This whitepaper was a preliminary approach to using proof certificates in a secure program synthesis protocol last summer.
We would like to put the AI in a box. We show how to create an interface between the box and the world out of specifications in Lean. It is the AI's responsibility to provide a proof that its (restricted) output abides by the spec. The runnable prototype is at https://github.com/for-all-dev/formal-confinement.
In the seminal "A note on the confinement problem", Lampson 1973 states confinement rules to reason about when a program is or isn't confined.
Building on Lampson, Yampolskiy 2012 considers confinement of AI, especially superintelligence.

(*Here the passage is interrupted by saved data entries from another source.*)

-- ==== Sys2Proof/Tests/Slice0.lean ====
section
/-!
SUPPORT. Sys2Proof/Tests/Slice0.lean: small checks of the model: ill-formed operands that WellFormed refuses, the spec's worked examples where
one operation decides them, and for every statement with hypotheses states and operands that meet them.
-/
open Sys2Proof Sys2Proof.Machine

section
set_option Elab.async false
set_option synthInstance.maxSize 1000

/-! ## Ill-formed operands are refused -/

theorem test_wf_packet_on_ridge : Instr.wf (.nop ⟨.ridge, 1, 0, []⟩) = false := by decide
theorem test_wf_packet_too_long : Instr.wf (.nop ⟨.pcie, 1, 0, List.replicate 4095 0⟩) = false := by decide +kernel
theorem test_wf_packet : Instr.wf (.nop ⟨.pcie, 1, 0, []⟩) = true := by decide
theorem test_wf_write_on_ridge : Instr.wf (.goBuild ⟨.ridge, 1⟩) = false := by decide
theorem test_wf_axis_levels_twice : Instr.wf (.frameBoundary 5 [(3, true, true), (3, false, true)]) = false := by decide
theorem test_wf_axis_level_out_of_range : Instr.wf (.frameBoundary 5 [(16, true, true)]) = false := by decide
theorem test_wf_loop_out_of_range : Instr.wf (.frameCompute 5 { loopBad := [272] }) = false := by decide
theorem test_wf_instant_too_early : Instr.wf (.commitApply 1) = false := by decide
theorem test_wf_lag : Instr.wf (.outboundFrameTx 5 8) = false := by decide
theorem test_wf_straps : Instr.wf (.porstRelease 0 256) = false := by decide
theorem test_wf_live_straps : Instr.wf (.strapMismatch 0 256) = false := by decide
theorem test_wf_period : Instr.wf (.verdictFix 5) = false := by decide
theorem test_wf_crc_blocks : Instr.wf (.lockCheckRx { t := 0, link := 2, type := 0x13, prioDir := 1, src := 1, dst := 0xFF, reach := 0xFF, crc := 0 } [1] 5) = false := by decide
theorem test_wf_sensors : Instr.wf (.thermCycle 10 [] []) = false := by decide
theorem test_wf_lamp_codes : Instr.wf (.lampMeasurement 0 3 []) = false := by decide
theorem test_wf_serial_crc : Instr.wf (.serialReadingComplete 0 3 0 false false 64) = false := by decide
theorem test_wf_doorbell : Instr.wf (.cringDoorbell 0 { prod := 4096 } [0]) = false := by decide
theorem test_wf_keeper_sample : Instr.wf (.fbkSampleRx { t := 0, link := 2, type := 0x31, prioDir := 1, src := 1, dst := 0xFF, reach := 0xFF, payload := [1], crc := 0 } 5 { axes := [], estop := false, laserOff := false }) = false := by decide

/-! ## Worked examples and known answers -/

/-- Chapter 5's worked example, first job: 18 bytes ABAB… into 8 bytes of output. -/
theorem test_encode_stopped : (encode {} (List.flatten (List.replicate 9 [0x41, 0x42])) false 8).data = [0x41, 0x84, 0x0C, 0x2C, 0x48, 0xF0, 0xA0, 0x40] := by
  decide +kernel

/-- The same example: 12 bytes are consumed. -/
theorem test_encode_consumed : (encode {} (List.flatten (List.replicate 9 [0x41, 0x42])) false 8).consumed = 12 := by decide +kernel

/-- The same example: its 12 bytes decode to the 18. -/
theorem test_decode_example :
    (decode {} [0x41, 0x84, 0x0C, 0x2C, 0x48, 0xF0, 0xA0, 0x40, 0x06, 0x07, 0x0A, 0x04] 64).data = List.flatten (List.replicate 9 [0x41, 0x42]) := by
  decide +kernel

/-- Chapter 9's worked example: 18,000 decayed over 150 ticks with a half-life of 100 ticks is 6,364. -/
theorem test_decay_example : decay 100 18000 150 = 6364 := by decide +kernel

/-- The check value of the CRC-32 of R140 (the polynomial of IEEE 802.3). -/
theorem test_crc32_known : crc32 [0x31, 0x32, 0x33, 0x34, 0x35, 0x36, 0x37, 0x38, 0x39] = 0xCBF43926 := by decide +kernel

/-- Chapter 18's example of decoding: address 0x0028_9402 is POWER, channel 37, word 2. -/
theorem test_address_example : splitAddr 0x00289402 = (0x28, 37, 2) := by decide

/-- R6: a word that no address table names reads 0. -/
theorem test_reserved_word_reads_zero : State.reset.reg 0x00FF = 0 := by decide +kernel

/-- The table gives its rows no bits. -/
theorem test_no_word_spells_a_command : decodeTableWord 32 0 = none := by decide

/-! ## States of the tests -/

/-- A device out of reset whose ROM answers, with the main PLL in lock, in boot. -/
def booting : State := { State.reset with sys := { State.reset.sys with porst := false, pll := true, pllOnce := true } }

/-- A device in READY with its firmware running and its safety inputs at their permissive levels. -/
def ready : State :=
  { State.reset with sys := { State.reset.sys with
      porst := false, pll := true, pllOnce := true, romUp := true, firmware := true, estop := false, laserEnable := true, faultLow := false } }.put
    F.SYS_DEV_STATE_STATE 1
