-- ==== Sys2Proof/Syntax.lean ====
section
/-! DEFINITION. The commands of the PV-480 block: one constructor per row of spec/opcode_table.json, with the operands
that come from outside the block (a register access, a frame received, a measured value, a decoder's outcome, a pin).
Everything the block knows itself is read from State. -/
namespace Sys2Proof

/-- The two actuators (R23). -/
inductive Act where
  | A | B
  deriving DecidableEq, Repr

/-- The domains that can be serviced (R24, R30). -/
inductive Dom where
  | DA | DB | DP | DE
  deriving DecidableEq, Repr

/-- A submission-queue entry as fetched (NVMe base specification): opcode, FUSE and PSDT bits, identifier, namespace and
the command dwords the spec uses. -/
structure SqEntry where
  opc : Nat
  flags : Nat
  cid : Nat
  nsid : Nat
  cdw2 : Nat
  cdw10 : Nat
  cdw11 : Nat
  cdw12 : Nat
  cdw13 : Nat
  cdw14 : Nat
  cdw15 : Nat
  /-- data address in host memory (PRP1 or the first SGL address) -/
  dptr : Nat
  deriving DecidableEq, Repr

/-- What resets a controller (R540). -/
inductive ResetKind where
  /-- CC.EN falls -/
  | en
  /-- Function Level Reset -/
  | flr
  /-- PERST_L or PERST1_L of the port falls -/
  | perst
  /-- the port's link goes down -/
  | link
  deriving DecidableEq, Repr

/-- The header of an enclosure-bus frame as received (R595). -/
structure EbHdr where
  enclid : Nat
  bay : Nat
  node : Nat
  seq : Nat
  etime : Nat
  deriving DecidableEq, Repr

/-- What a step of a calibration run finds (R429): 1 the ADC offset; 2 the skews; 3 cutoff and boost; 4 the mean gain; 5 taps,
g1, g2 and the noise weight, with the mean squared residuals of the old and the new set; 6 the lowest SYNCCNT; 7 the
direction, -1 to 1, in which EARLY1 and EARLY2 move. `ok` of step 7's application is false where a read-back differs. -/
inductive CalFind where
  | offset (v : Nat)
  | skews (a b c : Nat)
  | filter (cutoff boost : Nat)
  | gain (v : Nat)
  | fir (taps : List Nat) (g1 g2 nweight : Nat) (oldErr newErr : Nat)
  | sync (lowest : Nat)
  | early (d1 d2 : Int) (ok : Bool)
  deriving DecidableEq, Repr


/-- A cell as a detector slices it; none where it is blanked (R387, R388). -/
abbrev SlicedCell := Option Bool

/-- Where a decoder stops (R396): its hard decisions for the 144,288 codeword bits, bit 0 of R392 the most significant, and the
iterations it took, global ones or, in Q mode, flipping ones (R395). -/
structure DecodeRes where
  bits : Nat
  iters : Nat
  deriving DecidableEq, Repr

/-- The end of one operation of a deep-decode unit (R410): a decode; a sync re-search, with the sliced cells of the capture of each
reader from the first cell of position p - 32 on; a screened offset, with the hard decisions after its two iterations; a word of the
capture that cannot be read (R414). -/
inductive StepRes where
  | decode (d : DecodeRes)
  | search (cells cells2 : List SlicedCell)
  | screen (bits : Nat)
  | noSamples
  deriving DecidableEq, Repr

/-- The header of an Ewerid frame as received, its POOLID, checksum and CRC being good (R511). -/
structure EwHdr where
  port : Nat
  src : Nat
  srcGen : Nat
  dstGen : Nat
  epoch : Nat
  xid : Nat
  reply : Bool
  status : Nat
  deriving DecidableEq, Repr

/-- Which cell half a pool frame is about (R513): group, row, cell, half. -/
structure EwCell where
  group : Nat
  row : Nat
  cell : Nat
  half : Nat
  deriving DecidableEq, Repr

/-- The rails that are monitored (R93). -/
inductive Rail where
  | vcore | vio | vmr | vana | vser | vhbmP | vhbmD | vhbmQ
  deriving DecidableEq, Repr

/-- The 64-bit counters whose LO half latches HI when read (R76, MP_JSEQ, PL_TOFF). -/
inductive Counter64 where
  | tb | mpJseq | plToff
  deriving DecidableEq, Repr

/-- An extent of a Mover read or write (R582): device address, host address, length. -/
structure ChainExtent where
  dev : Nat
  host : Nat
  len : Nat
  deriving DecidableEq, Repr
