-- ==== Sys2Proof/Machine/RegFields.lean ====
section
/-! DEFINITION. Every field of every register table by its name in the spec (BLOCK_NAME.FIELD, R11): its register's
BAR2 address and its bits. A register of several instances takes the instance's number (helper 0-23, actuator 0 = A
and 1 = B, lane 0-7 and 8 = LS, mover channel 0-63 counted mover first, ring 0-7, gauge 0-63), and a register of an
array takes the index in it. `.REG` is the whole register. -/
namespace Sys2Proof.Machine

/-- A field of a register: the register's BAR2 address and the field's bits `hi:lo`. -/
structure Fld where
  addr : Nat
  hi : Nat
  lo : Nat
  deriving DecidableEq, Repr
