-- ==== Sys2Proof/Machine/TypesMedia.lean ====
section
/-! DEFINITION. The parts of State for the spindle, the servo, energy assist, lanes and write slots, deep decode and
calibration (chapters 09 to 14). -/
namespace Sys2Proof.Machine

/-- What drives the motor bridge (R253, R271, R104). -/
inductive Drive where
  /-- every gate drive off -/
  | off
  /-- switching under the modulator -/
  | pwm
  /-- braking regeneratively -/
  | regen
  /-- all high-sides off, all low-sides on -/
  | short
  deriving DecidableEq, Repr

/-- The spindle beside the SP registers. Speeds are in 1/8 rpm. -/
structure SpindleSt where
  drive : Drive
  startPend : Bool
  /-- the 1 s hold of Short-braking runs -/
  holding : Bool
  attempts : Nat
  /-- tick of the last loss of commutation lock (R271) -/
  lockLoss : Option Nat
  chopFault : Bool
  /-- the retract domain has switched the gate drives off: no chopper or winding-short action until the restart (R279) -/
  barred : Bool
  /-- consecutive sample sets above IMAX (R272) and consecutive misses (R268) -/
  overCount : Nat
  missCount : Nat
  /-- duties of U, V and W in this PWM period and computed for the next, in units of 5 ns -/
  duties : List Nat
  nextDuties : List Nat
  /-- the next sample set is the one at the period centre (R258) -/
  atCentre : Bool
  /-- the last sample set: codes of the three phase voltages and of VM_SNS -/
  volts : List Nat
  vmSns : Nat
  /-- rotor angle in 0.1 electrical degrees, magnet polarity found, amplitude of the alignment pulses under way in mA (R262, R265) -/
  angle : Nat
  polarity : Bool
  alignI : Nat
  /-- the speed loop's integral, in 1/8 rpm times 1/4,000 s, and the q-axis and d-axis current commands in mA -/
  integ : Int
  iCmd : Int
  dCmd : Int
  /-- FSYNC: tick of the last edge and the last periods, newest first (R281) -/
  fsyncTick : Option Nat
  periods : List Nat
  /-- SPD_AIN: the codes of the last 100 samples, newest first -/
  ainSamples : List Nat
  /-- tick of the last valid source value, or of the enabling of streaming mode (R284) -/
  srcTick : Nat
  /-- mapped value held when FOLLOW was set (R285) -/
  followMap : Option Nat
  mapped : Nat
  /-- the slewed set-point in 1/8,000 rpm (R283) -/
  slewMilli : Nat
  /-- speed error magnitude above 0.2 % of the set-point (R286) -/
  speedBad : Bool
  /-- PWM periods in which every bootstrap capacitor was refreshed, and the forced low-side pulses: how many, and the phase and width in ns
  of the last (R255) -/
  refreshes : Nat
  pulses : Nat
  lastPulse : Option (Nat × Nat)
  deriving DecidableEq, Repr

/-- A head of an actuator: fault history and counters (R298, R312, R319). -/
structure HeadSt where
  failed : Bool
  /-- ticks of following-error faults (R319) and of departures from the group (R317) -/
  folTicks : List Nat
  dropTicks : List Nat
  /-- acquisitions in a row without a valid sample (R319) -/
  noSample : Nat
  echoBad : Nat
  /-- the head is read and written as a group of its own (R317) -/
  alone : Bool
  /-- OVERTEMP trips and DEVIATION aborts (R344) -/
  tripTicks : List Nat
  devTicks : List Nat
  deriving DecidableEq, Repr

/-- A place of the group in use. -/
structure Place where
  head : Nat
  active : Bool
  /-- wedges in a row: over FELIM or invalid; within WILIM; within RDLIM; at or above 95 % of STROKE -/
  nFel : Nat
  nWi : Nat
  nRd : Nat
  nSat : Nat
  toff : Int
  /-- where the head stands, in pu, when the primary is on track 0 with no microactuator displaced, as last measured (R314) -/
  offs : Int
  /-- amplitudes of the last wedge's bursts N and Q -/
  ampN : Int
  ampQ : Int
  /-- shift of TOFF by an offset re-read (R411) -/
  dtoff : Int
  /-- fine integrator and anti-windup hold (R323) -/
  integ : Int
  hold : Nat
  /-- command computed and not yet applied (R302) -/
  pend : Int
  /-- a valid sample since the group was taken into use (R319) -/
  seen : Bool
  /-- sum of squares of e over this revolution, and over the last plus 1 (0: none), for CONV (R321) -/
  rms : Nat
  rmsLast : Nat
  deriving DecidableEq, Repr

/-- A seek announcement being applied (R326): start tick, STEP in microseconds, profile in mA, COUPLE and DELAY of the row. -/
structure Announce where
  start : Int
  step : Nat
  prof : List Int
  couple : Int
  delay : Nat
  deriving DecidableEq, Repr

/-- One actuator's servo beside its SV registers. -/
structure ServoSt where
  places : List (Nat × Place)
  heads : List (Nat × HeadSt)
  attempts : Nat
  /-- load again once Parked (R318) -/
  reload : Bool
  /-- a fault arose while Retracting (R318) -/
  faultPend : Bool
  /-- group and track asked for -/
  reqGroup : Nat
  reqTrack : Nat
  /-- coarse command computed and not yet applied; integrator and anti-windup hold -/
  pendCmd : Int
  cinteg : Int
  chold : Nat
  i2t : Nat
  shockLeft : Nat
  isnBad : Nat
  maBad : Nat
  /-- a deadline miss of the coarse and of the fine helper (R305): 1 in this wedge period, 2 in the last, 0 in neither -/
  cmiss : Nat
  fmiss : Nat
  /-- learning tables that have converged, by head x 16 + zone (R321) -/
  rroConv : List Nat
  /-- runout tables by head x 16 + zone, 500 entries each by wedge (R321): key (head x 16 + zone) x 512 + wedge -/
  rro : List (Nat × Int)
  /-- coefficient set in use: speed (rpm) and its gains CKP CKI CKD FKP FKI CILIM FILIM (R322) -/
  coefRpm : Nat
  coefs : List Nat
  announces : List Announce
  /-- a deadline miss since the last apply tick (R305) -/
  missed : Bool
  /-- position of the primary at the last wedge, 256 x track + PES -/
  lastPos : Int
  /-- wedges in the state entered: valid samples while Loading, wedges without one while Recovering -/
  stWedges : Nat
  /-- a seek announced and not yet started: (group, track) (R327) -/
  seekWait : Option (Nat × Nat)
  /-- a group taken into use by a seek and not yet acquired (R314, R319) -/
  grpAcq : Bool
  /-- a coefficient set due at the next apply tick, by its speed (R322) -/
  coefPend : Option Nat
  /-- parked, and not Following since: commands that need its surfaces are held (R31) -/
  away : Bool
  /-- ticks of the last consecutive wedges while Following, newest first, at most 501 (R267) -/
  wedgeTicks : List Nat
  /-- microactuator frames sent since the last apply tick, in place order (R297), and the last echo-fetch frame (R687) -/
  maFrames : List Nat
  maFetch : Option Nat
  deriving DecidableEq, Repr

/-- One write slot's assist side beside the AS registers (R341). -/
structure AssistSlot where
  init : Nat
  pnom : Nat
  rlim : Nat
  duty : Nat
  integ : Int
  pend : Nat
  devCount : Nat
  suspended : Bool
  /-- emitter: 0 off, 1 PRE, 2 full -/
  emitter : Nat
  deferred : Bool
  /-- tick at which its gate last closed (R346) -/
  closeTick : Option Nat
  deriving DecidableEq, Repr

/-- One actuator's assist beside the AS registers. -/
structure AssistSt where
  slots : List (Nat × AssistSlot)
  /-- deadline misses in a row, and one since the last loop boundary (R336) -/
  misses : Nat
  missed : Bool
  tintTick : Nat
  /-- the 24-bit frames of the last assist window on the PA link (R334) -/
  paFrames : List Nat
  /-- register frames that wait for their window, in order, and the preamplifier's routing registers as last written (R684, R685) -/
  paRegs : List Nat
  /-- the last register frame that read the preamplifier (R684) -/
  paRead : Option Nat
  routes : List (Nat × Nat)
  deriving DecidableEq, Repr

/-- A frame command of a lane (R377). -/
structure FrameCmd where
  track : Nat
  frame : Nat
  head : Nat
  window : Nat
  cell : Nat
  /-- position window start tick: the latest arrival is 2 microseconds before it -/
  startTick : Nat
  /-- a calibration read, whose data is discarded (R428) -/
  cal : Bool
  deriving DecidableEq, Repr

/-- A decoded result held by a lane (R397). -/
structure LaneResult where
  track : Nat
  frame : Nat
  header : List Byte
  payload : List Byte
  deriving DecidableEq, Repr

/-- A 16-byte status record of R375. -/
structure StatusRec where
  frame : Nat
  status : Nat
  syncOff : Int
  syncCnt : Nat
  lane : Nat
  erased : Nat
  track : Nat
  capLen : Nat
  deriving DecidableEq, Repr

/-- A lane beside its LN registers. -/
structure LaneSt where
  queue : List FrameCmd
  cur : Option FrameCmd
  /-- decision of R366 for the current frame, offset and count -/
  found : Bool
  missed : Bool
  syncOff : Int
  syncCnt : Nat
  /-- the in-line decode of the current frame is valid and its result held -/
  inline : Bool
  erased : Nat
  offTrack : Bool
  results : List LaneResult
  statuses : List StatusRec
  /-- extent being filled and its next free 256-byte unit (R399) -/
  extent : Option Nat
  unit : Nat
  /-- tick of the current capture's start -/
  capTick : Nat
  deriving DecidableEq, Repr

/-- A write slot beside AS_WSSTAT (R381). -/
structure SlotSt where
  queue : List WriteFrame
  /-- the payload bytes its 8 KiB buffer took, the newest last -/
  payload : List Byte
  cur : Option WriteFrame
  deriving DecidableEq, Repr

/-- A re-read asked for (R376, R415). Kind: 0 direct, 1 plain, 2 and 3 with TOFF moved by +16 and -16 pu, 4 two-reader, 5 the
frames of a neighbour track (R411, R417). -/
structure Reread where
  surf : Nat
  track : Nat
  frame : Nat
  kind : Nat
  deriving DecidableEq, Repr

/-- Lanes, write slots and the input matrix. -/
structure LanesSt where
  lanes : List (Nat × LaneSt)
  slots : List (Nat × SlotSt)
  /-- re-reads asked for, in order (R415) -/
  rereads : List Reread
  deriving DecidableEq, Repr

/-- An extent of the sample store (R399, R400). -/
structure Extent where
  written : Bool
  lastTick : Nat
  pins : Nat
  deriving DecidableEq, Repr

/-- An index entry of R403. -/
structure IndexEntry where
  track : Nat
  frame : Nat
  lane : Nat
  status : Nat
  extent : Nat
  unit : Nat
  capLen : Nat
  window : Nat
  cell : Nat
  syncOff : Int
  syncCnt : Nat
  pass : Nat
  pinned : Bool
  valid : Bool
  reader1 : Bool
  tick : Nat
  deriving DecidableEq, Repr

/-- A frame in recovery (R405, R410). Stage: 0 sync re-search, 1 deep decode after it, 2 deep decode at the found
position, 3 screening of an offset, 4 deep decode at that offset, 5 the ladder step `code`. -/
structure Recovery where
  surf : Nat
  track : Nat
  frame : Nat
  cls : Nat
  /-- tick of its first sector end -/
  tick : Nat
  stage : Nat
  /-- place in the order -1, +1, -2, +2, -3, +3, -4, +4 -/
  offs : Nat
  /-- ladder entry that comes after the step in hand, and the step's code, 0 before the ladder -/
  next : Nat
  code : Nat
  /-- no mark is known in the newest pass -/
  miss : Bool
  retained : Bool
  /-- the newest pass holds captures of both readers -/
  two : Bool
  /-- re-read passes so far, and the speed zone of each retained pass -/
  passes : Nat
  zones : List Nat
  /-- extents pinned -/
  extents : List Nat
  unit : Option Nat
  /-- scheduler that has the frame -/
  owner : Nat
  /-- neighbours' extents pinned for the step in hand (R401) -/
  extra : List Nat
  /-- 0 none, 1 a re-read pass, 2 a queued neighbour capture, 3 a neighbour pass -/
  wait : Nat
  deriving DecidableEq, Repr

/-- Deep decode and the sample store. -/
structure DecodeSt where
  extents : List (Nat × Extent)
  index : List (Nat × Option IndexEntry)
  /-- frames that failed in line and are not yet with a scheduler (R376, R405) -/
  failed : List Recovery
  /-- the escalation queue -/
  queue : List Recovery
  /-- frames no longer in the queue: in a unit, or waiting -/
  active : List Recovery
  /-- ticks of unit resets, by unit (R409) -/
  resets : List (Nat × List Nat)
  /-- heads whose next offset re-read takes -16 pu (R411) -/
  offsetNeg : List Nat
  /-- direct re-reads served, by frame: surface, track, frame, count -/
  direct : List (Nat × Nat × Nat × Nat)
  deriving DecidableEq, Repr

/-- A channel set (R420) with the TJ and TINT recorded with it. -/
structure ChanSet where
  start : Nat
  cutoff : Nat
  boost : Nat
  taps : List Nat
  g1 : Nat
  g2 : Nat
  nweight : Nat
  syncth : Nat
  early1 : Nat
  early2 : Nat
  tj : Nat
  tint : Nat
  deriving DecidableEq, Repr

/-- A calibration run in progress (R423). -/
structure CalRun where
  lane : Nat
  step : Nat
  inPlace : Bool
  startTick : Nat
  tj : Nat
  tint : Nat
  zone : Nat
  /-- new lane set (offset and skews) and new channel set as found so far -/
  newAdc : List Nat
  newSet : ChanSet
  /-- the new set's residual is no greater than the old one's (R430) -/
  better : Bool
  /-- key of the channel set the run calibrates -/
  key : Nat
  /-- ring descriptors to complete with the result: (ring, TAG) -/
  owners : List (Nat × Nat)
  /-- causes raised since the run started, which it does not satisfy (R424) -/
  later : Nat
  /-- valid wedge samples of LS in a row; at 8 it takes the lane's frame commands (R426) -/
  valid : Nat
  /-- ticks of the frames that passed in the last millisecond (R428) -/
  passes : List Nat
  /-- an in-place run whose coefficients wait for the frame in progress: what the read-back finds (R431) -/
  applyDue : Option Bool
  deriving DecidableEq, Repr

/-- Calibration beside the CL registers. Channel sets by head x 32 + reader x 16 + zone. -/
structure CalSt where
  sets : List (Nat × Option ChanSet)
  /-- the sets as saved with the last map checkpoint (R422) -/
  saved : List (Nat × Option ChanSet)
  runs : List CalRun
  /-- causes by lane: bits 1 to 5 (R423) -/
  causes : List (Nat × Nat)
  accepts : List (Nat × Nat)
  /-- host requests waiting for a run: (lane, ring, TAG) -/
  asked : List (Nat × Nat × Nat)
  /-- LS: 0 free, 1 stand-in, 2 two-reader re-read, 3 a stand-in that ends with its own frames (R427) -/
  lsUse : Nat
  /-- the lane that such a stand-in hands back to -/
  handing : Nat
  deriving DecidableEq, Repr

end Sys2Proof.Machine
end

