-- ==== Sys2Proof/Machine/MapOps.lean ====
section
/-! DEFINITION. The page map and the write journal (R441 to R466): entries, namespaces and zones, ring pages, record
lines, retirement. -/
namespace Sys2Proof.Machine

/-! ### Entries (R442) -/

/-- Blocks per map entry: 1 or 2 (R188, R442). -/
def State.gran (s : State) : Nat := if s.bit MP_STAT.GRAN then 2 else 1

/-- The map index of global block `g`. -/
def State.mapIndex (s : State) (g : Nat) : Nat := g / s.gran

def State.bandSet (s : State) (k : Nat) : BandSet := SMap.get (fun _ => BandSet.empty) s.map.bandsets k

def State.modBandSet (s : State) (k : Nat) (f : BandSet → BandSet) : State :=
  s.modMap (fun m => { m with bandsets := SMap.modify (fun _ => BandSet.empty) m.bandsets k f })

/-- Count the blocks of an entry in or out of its band set's valid count (R451). -/
def State.countValid (s : State) (e : MapEntry) (up : Bool) : State :=
  match e with
  | .media p _ =>
    s.onSome (s.setOfPfn p) (fun t k => t.modBandSet k (fun b => { b with valid := if up then b.valid + t.gran else b.valid - t.gran }))
  | _ => s

/-- The words of line `la`, those of region 1 as the map has them. -/
def State.freshLine (s : State) (la : Nat) (ws : List Code80) : List Code80 :=
  ws.zipIdx.map (fun x => (s.mapWord (16 * la + x.2)).getD x.1)

/-- The map walker has changed entry `i`: its 5 bytes read so in HBM and wherever the map cache holds their line (R187, R442). A store of
anything else into region 1 does not reach the map (UNVERIFIED, assumption 84). -/
def State.mapStored (s : State) (i : Nat) : State :=
  if !s.map.filled then s
  else
    let w := 0x20000 * s.fld (HM_RGNBASE.BASE 1) + 5 * i / 8
    let s1 := s.modMem (fun x => { x with hbm := SMap.erase (SMap.erase x.hbm w) (w + 1) })
    let hit := fun (la : Nat) => la == w / 16 || la == (w + 1) / 16
    s1.modCache (fun c => { c with
      lines := c.lines.map (fun p => (p.1, p.2.map (fun l => if hit l.la then { l with words := s1.freshLine l.la l.words } else l)))
      side := c.side.map (fun l => if hit l.la then { l with words := s1.freshLine l.la l.words } else l)
      evb := c.evb.map (fun (l : EvEntry) => if hit l.la then { l with words := s1.freshLine l.la l.words } else l)
      fills := c.fills.map (fun f => if hit f.la then { f with words := f.words.map (s1.freshLine f.la) } else f) })

/-- Entry `i` takes `e`. -/
def State.setEntry (s : State) (i : Nat) (e : MapEntry) : State :=
  let s1 := (s.countValid (s.entry i) false).countValid e true
  (s1.modMap (fun m => { m with map := SMap.set (fun _ => MapEntry.unmapped) m.map i e })).mapStored i

/-! ### Namespaces and zones (R441, R455, R456) -/

/-- The namespaces, by NSID. -/
def State.nsList (s : State) : List (Nat × Namespace) :=
  s.nvme.namespaces.filterMap (fun x => x.2.map (fun n => (x.1, n)))

/-- The namespace whose range holds global block `g`. -/
def State.nsOfBlock (s : State) (g : Nat) : Option (Nat × Namespace) :=
  s.nsList.find? (fun x => x.2.base ≤ g && g < x.2.base + x.2.size)

def zoneKey (nsid z : Nat) : Nat := nsid * 2 ^ 20 + z

/-- A zone that no record names is Empty, its write pointer at 0 (NVMe zone state code 1). -/
def Zone.empty : Zone := ⟨1, 0⟩

def State.zone (s : State) (nsid z : Nat) : Zone := SMap.get (fun _ => Zone.empty) s.map.zones (zoneKey nsid z)

def State.setZone (s : State) (nsid z : Nat) (v : Zone) : State :=
  s.modMap (fun m => { m with zones := SMap.set (fun _ => Zone.empty) m.zones (zoneKey nsid z) v })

In the hopes of starting a new subfield of computer security, AI Safety Engineering, we define the Artificial Intelligence Confinement Problem (AICP) as the challenge of restricting an artificially intelligent entity to a confined environment from which it can’t exchange information with the outside environment via legitimate or covert channels if such information exchange was not authorized by the confinement authority
The current formal confinement work explores a restriction of Yampolskiy's AICP to the imp programming language, where the confinement authority is the user providing precondition and postcondition backed by Lean. In fact, the setting is so restricted that we meet the Lampson rules almost for free.
In our toy setting, we report verification burdens (ratios of how much more expensive it is in cognition to ship a proof once you've already shipped a program) between 1.5 and 4.2.